SYNTHESIS NOTE

Can large language models actually create executable plans?

Do LLMs genuinely assemble plans that work, or just generate planning-domain knowledge that sounds coherent? Understanding this distinction matters for deploying AI in real planning tasks.

Synthesis note · 2026-03-30 · sourced from Tasks Planning

Solving planning tasks requires two distinct capabilities: (a) having planning domain knowledge — actions, preconditions, effects, hierarchical recipes, past cases — and (b) assembling that knowledge into an executable plan that handles subgoal and resource interactions. LLMs are strong at (a) and fail at (b). Only about 12% of plans that GPT-4 generates are actually executable without errors and goal-reaching.

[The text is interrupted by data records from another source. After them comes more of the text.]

-- ==== Sys2Proof/WellFormed.lean ====
section
/-! DEFINITION. What must be checked before a term is an instruction or a program: the operand count and ranges of an
assembly term (R55) and the length of a program (R92). `Instr` needs no check of its own: its operand types are the
opcode's field widths (R11, R47, R51). -/

namespace Sys2Proof

/-- The mnemonics of the opcode map (R49). -/
inductive Mnemonic where
  | NOP | CLS | RET | JMP | CALL | SKIP_EQ_IMM | SKIP_NEQ_IMM | SKIP_EQ_REG | LOAD_IMM | ADD_IMM | COPY | OR | AND | XOR
deriving DecidableEq, Repr

/-- The four formats (R46). -/
inductive Format where
  | Z | A | XN | XY
deriving DecidableEq, Repr

/-- The "format" column of the opcode map (R49). -/
def Mnemonic.format : Mnemonic → Format
  | .NOP | .CLS | .RET => .Z
  | .JMP | .CALL => .A
  | .SKIP_EQ_IMM | .SKIP_NEQ_IMM | .LOAD_IMM | .ADD_IMM => .XN
  | .SKIP_EQ_REG | .COPY | .OR | .AND | .XOR => .XY

/-- A term of the assembly syntax of R55: the mnemonic, then its operands as numbers, in the order of R49's "operands"
column (D13, log 24). -/
structure AsmTerm where
  mnemonic : Mnemonic
  operands : List Nat
deriving DecidableEq, Repr

/-- The term has the operands its format asks for, each within its field: `x` and `y` a register number 0 to 15, `nn`
8 bits, `nnn` 12 bits (R46, R47, R55). -/
def AsmTerm.wellFormed (t : AsmTerm) : Bool :=
  match t.mnemonic.format, t.operands with
  | .Z, [] => true
  | .A, [nnn] => decide (nnn < 4096)
  | .XN, [x, nn] => decide (x < 16) && decide (nn < 256)
  | .XY, [x, y] => decide (x < 16) && decide (y < 16)
  | _, _ => false

/-- A program fits the program area 0x200 to 0xFFF: it "must satisfy `n <= 3584`" (R92, R37). -/
def wellFormedProgram (bytes : List Byte) : Bool :=
  decide (bytes.length ≤ Config.memSize - Config.programBase)

end Sys2Proof
end

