-- ==== Sys2Proof/Machine/Immediate.lean ====
section
/-! DEFINITION. LOAD_IMM and ADD_IMM (44_immediate.md). -/

namespace Sys2Proof.Machine

/-- LOAD_IMM(x, nn): `V[x] <- nn` (R81). -/
def execLoadImm (x : RegNum) (nn : Byte) (s : State) : Host.Outcome State Fault Refusal := .next (s.setReg x nn)

/-- ADD_IMM(x, nn): `V[x] <- (V[x] + nn) mod 256`, no carry flag (R82). -/
def execAddImm (x : RegNum) (nn : Byte) (s : State) : Host.Outcome State Fault Refusal :=
  .next (immediateOp addWrap x nn s)

end Sys2Proof.Machine
end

The confusion between these two capabilities explains much of the conflicting literature on LLM planning. "Many papers claiming planning abilities of LLMs, on closer examination, wind up confusing general planning knowledge extracted from the LLMs for executable plans. When all we are looking for are abstract plans, such as 'wedding plans,' with no intention of actually executing said plans directly, it is easy to confuse them for complete executable plans."

Self-critiquing makes things worse, not better. LLMs "hallucinate both false positives and false negatives while verifying the solutions they generate." With self-verification, performance actually diminishes compared to systems with external sound verifiers. The nature of feedback — whether binary or detailed — shows minimal impact on generation, suggesting "the core issue lies in the LLM's binary verification capabilities rather than the granularity of feedback." Since Does self-revision actually improve reasoning in language models?, the self-critiquing failure in planning is the same mechanism operating on a different task type.

The proposed architecture is the LLM-Modulo framework: a generate-test-critique loop where LLMs generate candidate plans and a bank of external critics evaluates them. LLMs play multiple roles — guessing candidates, translating formats, helping users flesh out specifications, helping experts acquire domain models — but are never ascribed planning or verification abilities. Plans produced by this compound system have formal soundness guarantees because of the external critics.

Kambhampati's framing is precise: "LLMs are amazing giant external non-veridical memories that can serve as powerful cognitive orthotics for human or machine agents, if rightly used." The "non-veridical" is key — LLMs reconstruct completions probabilistically rather than indexing and retrieving exactly. "The boon ('creativity') and bane ('hallucination') of LLMs is that n-gram models will naturally mix and match."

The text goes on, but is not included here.